The subcommittee also heard a proposal from School Committee Chairman John Portz, who recommended a section be added to the Assignment of Students to Schools policy that spells out the criteria for making a placement outside of the neighborhood school.
Portz said it would give the superintendent something to point to when telling parents why a student cannot go to their local school.
“My intent is to put some School Committee voice here and give the superintendent some cover,” Portz said.
He added that the policy said that the Attendance Area allows exceptions that are “in the best interest of the student and/or the schools,” a statement he said is too vague. He wanted to put in several criteria to spell out what the superintendent is looking at when making placement decisions.
School Committee member Eileen Hsu-Balzer said she thought the proposal was too specific.
“I think policies should be less specific,” Hsu-Balzer said. “Anytime I see a policy created for a specific situation it creates problems.

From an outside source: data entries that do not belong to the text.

-- ==== Sys2Proof/Laws/Memory.lean ====
section
/-! SUPPORT. Laws of storage: a read after a write, the canonical form, the record of stores. -/

namespace Sys2Proof.Machine

open Sys2Proof

/-- A write keeps the canonical form. -/
theorem writeByte_listedFrom {lo : Nat} {m : Memory} (h : listedFrom lo m = true) {a : Nat} (v : Byte) (ha : lo ≤ a) :
    listedFrom lo (writeByte m a v) = true := by
  induction m generalizing lo with
  | nil => simpa [writeByte, listedFrom] using ha
  | cons c m ih =>
    simp only [listedFrom, Bool.and_eq_true, decide_eq_true_eq] at h
    simp only [writeByte]
    split
    · simpa [listedFrom, ha, h.2] using by omega
    · split
      · next heq => subst heq; simpa [listedFrom, ha] using h.2
      · simpa [listedFrom, h.1] using ih h.2 (by omega)

theorem writeByte_wf {m : Memory} (h : Memory.wf m = true) (a : Nat) (v : Byte) : Memory.wf (writeByte m a v) = true :=
  writeByte_listedFrom h v (Nat.zero_le a)

/-- Every store keeps the canonical form of storage. -/
theorem writeBytes_wf {m : Memory} (h : Memory.wf m = true) (a : Nat) (bs : List Byte) :
    Memory.wf (writeBytes m a bs) = true := by
  induction bs generalizing m a with
  | nil => exact h
  | cons b bs ih => exact ih (writeByte_wf h a b) (a + 1)

/-- What a byte reads as after a write: the byte written, or what it read as before. -/
theorem readByte_writeByte (m : Memory) (a x : Nat) (v : Byte) :
    readByte (writeByte m a v) x = if a = x then v else readByte m x := by
  induction m with
  | nil => rfl
  | cons c m ih =>
    simp only [writeByte]
    split
    · rfl
    · split
      · next heq => subst heq; simp only [readByte]; split; rfl; rfl
      · simp only [readByte, ih]
        by_cases hx : c.1 = x
        · simp only [hx, if_true]; split
          · next heq => omega
          · rfl
        · simp only [hx, if_false]

/-- A write leaves every other address alone. -/
theorem readByte_writeByte_other (m : Memory) {a x : Nat} (v : Byte) (h : a ≠ x) :
    readByte (writeByte m a v) x = readByte m x := by rw [readByte_writeByte, if_neg h]

/-- A read after a write to the same address gives the value written. -/
theorem readByte_writeByte_same (m : Memory) (a : Nat) (v : Byte) : readByte (writeByte m a v) a = v := by
  rw [readByte_writeByte, if_pos rfl]

/-- A store leaves every byte outside the stored ones alone. -/
theorem readByte_writeBytes_outside (m : Memory) (a : Nat) (bs : List Byte) {x : Nat}
    (h : x < a ∨ a + bs.length ≤ x) : readByte (writeBytes m a bs) x = readByte m x := by
  induction bs generalizing m a with
  | nil => rfl
  | cons b bs ih =>
    simp only [List.length_cons] at h
    have hne : a ≠ x := by omega
    rw [writeBytes, ih _ _ (by omega), readByte_writeByte_other m b hne]

/-- The bytes fetched lie at consecutive addresses. -/
theorem readBytes_length (m : Memory) (a n : Nat) : (readBytes m a n).length = n := by
  induction n generalizing a with
  | zero => rfl
  | succ n ih => simp [readBytes, ih]

/-- What is read depends on the bytes read only. -/
theorem readBytes_congr {m m' : Memory} {a n : Nat} (h : ∀ x, a ≤ x → x < a + n → readByte m x = readByte m' x) :
    readBytes m a n = readBytes m' a n := by
  induction n generalizing a with
  | zero => rfl
  | succ n ih =>
    simp only [readBytes]
    rw [h a (by omega) (by omega), ih (fun x h1 h2 => h x (by omega) (by omega))]

/-- A read after a store to the same bytes gives the bytes stored. -/
theorem readBytes_writeBytes_same (m : Memory) (a : Nat) (bs : List Byte) :
    readBytes (writeBytes m a bs) a bs.length = bs := by
  induction bs generalizing m a with
  | nil => rfl
  | cons b bs ih =>
    simp only [List.length_cons, readBytes, writeBytes]
    rw [ih, readByte_writeBytes_outside _ _ _ (Or.inl (Nat.lt_succ_self a)), readByte_writeByte_same]

/-- A store leaves what is read from bytes apart from it alone. -/
theorem readBytes_writeBytes_apart (m : Memory) (a : Nat) (bs : List Byte) {b n : Nat}
    (h : b + n ≤ a ∨ a + bs.length ≤ b) : readBytes (writeBytes m a bs) b n = readBytes m b n :=
  readBytes_congr fun x h1 h2 => readByte_writeBytes_outside m a bs (by omega)

/-- Reading in two parts. -/
theorem readBytes_add (m : Memory) (a n k : Nat) :
    readBytes m a (n + k) = readBytes m a n ++ readBytes m (a + n) k := by
  induction n generalizing a with
  | zero => simp [readBytes]
  | succ n ih =>
    have e : a + 1 + n = a + (n + 1) := by omega
    rw [show n + 1 + k = (n + k) + 1 by omega]
    simp [readBytes, ih, e]

/-- Storing in two parts. -/
theorem writeBytes_append (m : Memory) (a : Nat) (bs cs : List Byte) :
    writeBytes m a (bs ++ cs) = writeBytes (writeBytes m a bs) (a + bs.length) cs := by
  induction bs generalizing m a with
  | nil => rfl
  | cons b bs ih =>
    have e : a + 1 + bs.length = a + (bs.length + 1) := by omega
    simp [writeBytes, ih, e]

/-- The byte number k of what has been read. -/
theorem readBytes_getElem? (m : Memory) (a n k : Nat) (h : k < n) : (readBytes m a n)[k]? = some (readByte m (a + k)) := by
  induction n generalizing a k with
  | zero => omega
  | succ n ih =>
    cases k with
    | zero => rfl
    | succ k =>
      have e : a + 1 + k = a + (k + 1) := by omega
      simp [readBytes, ih (a + 1) k (by omega), e]

/-- The places on record after a store: those before it and those stored into. -/
theorem mem_addPlaces {a n x : Nat} {l : List Nat} : x ∈ addPlaces a n l ↔ x ∈ l ∨ (a ≤ x ∧ x < a + n) := by
  simp only [addPlaces, List.mem_append, List.mem_filter, List.mem_range'_1, decide_eq_true_eq]
  by_cases h : x ∈ l
  · simp only [h, true_and, true_or, iff_true]; omega
  · simp only [h, false_and, false_or, or_false]

end Sys2Proof.Machine
end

I want flexibility for the superintendent to make decisions that are fair.”
Fitzgerald said she thought the change would essentially create open enrollment for the whole district, and no longer place students by their enrollment area.
The subcommittee decided to take a portion of Portz’s proposal and put it at the end of the current Attendance Area policy to spell out some of the things that are in the “best interest” of the students and the school. The new portion said: “Exceptions can be made to support class size, special programming and other criteria established by the superintendent.”

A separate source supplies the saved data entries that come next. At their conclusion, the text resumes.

-- ==== Sys2Proof/Laws/Runs.lean ====
section
/-! SUPPORT. Bodies of instructions: how they bind, stop and become an outcome. -/

namespace Sys2Proof.Machine

open Sys2Proof

@[simp] theorem res_bind_ok {α β : Type} (a : α) (f : α → Res β) : ((Except.ok a : Res α) >>= f) = f a := rfl

@[simp] theorem res_bind_error {α β : Type} (e : Stop) (f : α → Res β) :
    ((Except.error e : Res α) >>= f) = Except.error e := rfl

/-- A sequence completes if both its parts do. -/
theorem res_bind_eq_ok {α β : Type} {x : Res α} {f : α → Res β} {b : β} (h : (x >>= f) = Except.ok b) :
    ∃ a, x = Except.ok a ∧ f a = Except.ok b :=
  match x, h with
  | .ok a, h => ⟨a, rfl, h⟩

/-- A sequence stops where one of its parts does. -/
theorem res_bind_eq_error {α β : Type} {x : Res α} {f : α → Res β} {e : Stop} (h : (x >>= f) = Except.error e) :
    x = Except.error e ∨ ∃ a, x = Except.ok a ∧ f a = Except.error e :=
  match x, h with
  | .error _, h => .inl (congrArg Except.error (Except.error.inj h))
  | .ok a, h => .inr ⟨a, rfl, h⟩

theorem require_true {c : Bool} (h : c = true) (e : ProgException) : require c e = Except.ok () := by simp [require, h]

theorem require_false {c : Bool} (h : c = false) (e : ProgException) :
    require c e = Except.error (Stop.exception e) := by simp [require, h]

theorem require_eq_ok {c : Bool} {e : ProgException} {u : Unit} (h : require c e = Except.ok u) : c = true := by
  cases c
  · cases h
  · rfl

theorem requireSupervisor_ok {s : State} (h : s.problem = false) : s.requireSupervisor = Except.ok () := by
  simp [State.requireSupervisor, require, h]

theorem requireSupervisor_error {s : State} (h : s.problem = true) :
    s.requireSupervisor = Except.error (Stop.exception ProgException.privileged) := by
  simp [State.requireSupervisor, require, h]

theorem requireAligned_ok {a : DWord} {n : Nat} (h : a.toNat % n = 0) : requireAligned a n = Except.ok () := by
  simp [requireAligned, require, aligned, h]

theorem requireAligned_error {a : DWord} {n : Nat} (h : a.toNat % n ≠ 0) :
    requireAligned a n = Except.error (Stop.exception ProgException.specification) := by
  simp [requireAligned, require, aligned, h]

theorem requireEven_ok {r : Reg} (h : r.getLsbD 0 = false) : requireEven r = Except.ok () := by
  simp only [requireEven, require, h]; rfl

theorem requireEven_error {r : Reg} (h : r.getLsbD 0 = true) :
    requireEven r = Except.error (Stop.exception ProgException.specification) := by
  simp only [requireEven, require, h]; rfl

theorem odd_iff (r : Reg) : r.getLsbD 0 = true ↔ r.toNat % 2 = 1 := by
  revert r; decide

theorem even_iff (r : Reg) : r.getLsbD 0 = false ↔ r.toNat % 2 = 0 := by
  revert r; decide

@[simp] theorem runThen_ok {α : Type} (s : State) (len : Nat) (v : α) (k : α → Result) :
    s.runThen len (Except.ok v) k = k v := rfl

@[simp] theorem runThen_exception {α : Type} (s : State) (len : Nat) (e : ProgException) (k : α → Result) :
    s.runThen len (Except.error (Stop.exception e)) k = s.raise len e := rfl

@[simp] theorem runThen_fault {α : Type} (s : State) (len : Nat) (f : Fault) (k : α → Result) :
    s.runThen len (Except.error (Stop.fault f)) k = .fault f := rfl

@[simp] theorem runThen_refused {α : Type} (s : State) (len : Nat) (r : Refusal) (k : α → Result) :
    s.runThen len (Except.error (Stop.refused r)) k = .refused r := rfl

@[simp] theorem run_ok (s t : State) (len : Nat) : s.run len (Except.ok t) = .next t := rfl

@[simp] theorem run_exception (s : State) (len : Nat) (e : ProgException) :
    s.run len (Except.error (Stop.exception e)) = s.raise len e := rfl

@[simp] theorem run_fault (s : State) (len : Nat) (f : Fault) :
    s.run len (Except.error (Stop.fault f)) = .fault f := rfl

@[simp] theorem run_refused (s : State) (len : Nat) (r : Refusal) :
    s.run len (Except.error (Stop.refused r)) = .refused r := rfl

theorem raise_taken {s t : State} {len : Nat} {e : ProgException} (h : s.raise len e = .next t) : TakenFrom s t :=
  ⟨e, _, _, h⟩

/-- A next state is the body's, or that of an exception taken. -/
theorem runThen_next {α : Type} {s t : State} {len : Nat} {r : Res α} {k : α → Result}
    (h : s.runThen len r k = .next t) : (∃ v, r = Except.ok v ∧ k v = .next t) ∨ TakenFrom s t := by
  match r, h with
  | .ok v, h => exact .inl ⟨v, rfl, h⟩
  | .error (.exception e), h => exact .inr (raise_taken h)

theorem run_next {s t : State} {len : Nat} {r : Res State} (h : s.run len r = .next t) :
    r = Except.ok t ∨ TakenFrom s t := by
  rcases runThen_next h with ⟨v, hv, hk⟩ | hk
  · cases hk; exact .inl hv
  · exact .inr hk

/-- The PSW with its own address. -/
theorem pswWithAddress_self (p : Quad) : pswWithAddress p (pswAddress p) = p := setBits_bits p 64 64 (by omega)

end Sys2Proof.Machine
end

The subcommittee voted 3-0 to recommend the new policy to the whole School Committee.
I love that picture, the superintendent with a bottle of diet Coke. And they continue to promote “healthy” food and drink to the kids within the schools. “Do as I say, not as I do.” My laugh for the day!
One should hope that this is a short term solution and keeps all the schools class sizes at a cap. What is the overall short term solution for 2017? I did not read that there will be a specific cap on class sizes for all the Elementary schools which I believe should be mandated until all schools have hit that cap. Special programming should also take into consideration class size and if this becomes and issue(all new kids need special programming only currently at one school?(is this the case for some)) they will need to add classrooms(which can not be done due to no more classrooms) or add special programming to other schools(the only option really). How is this spelled out in the plan?
No talk of capping class sizes. They did talk about having equity across all schools.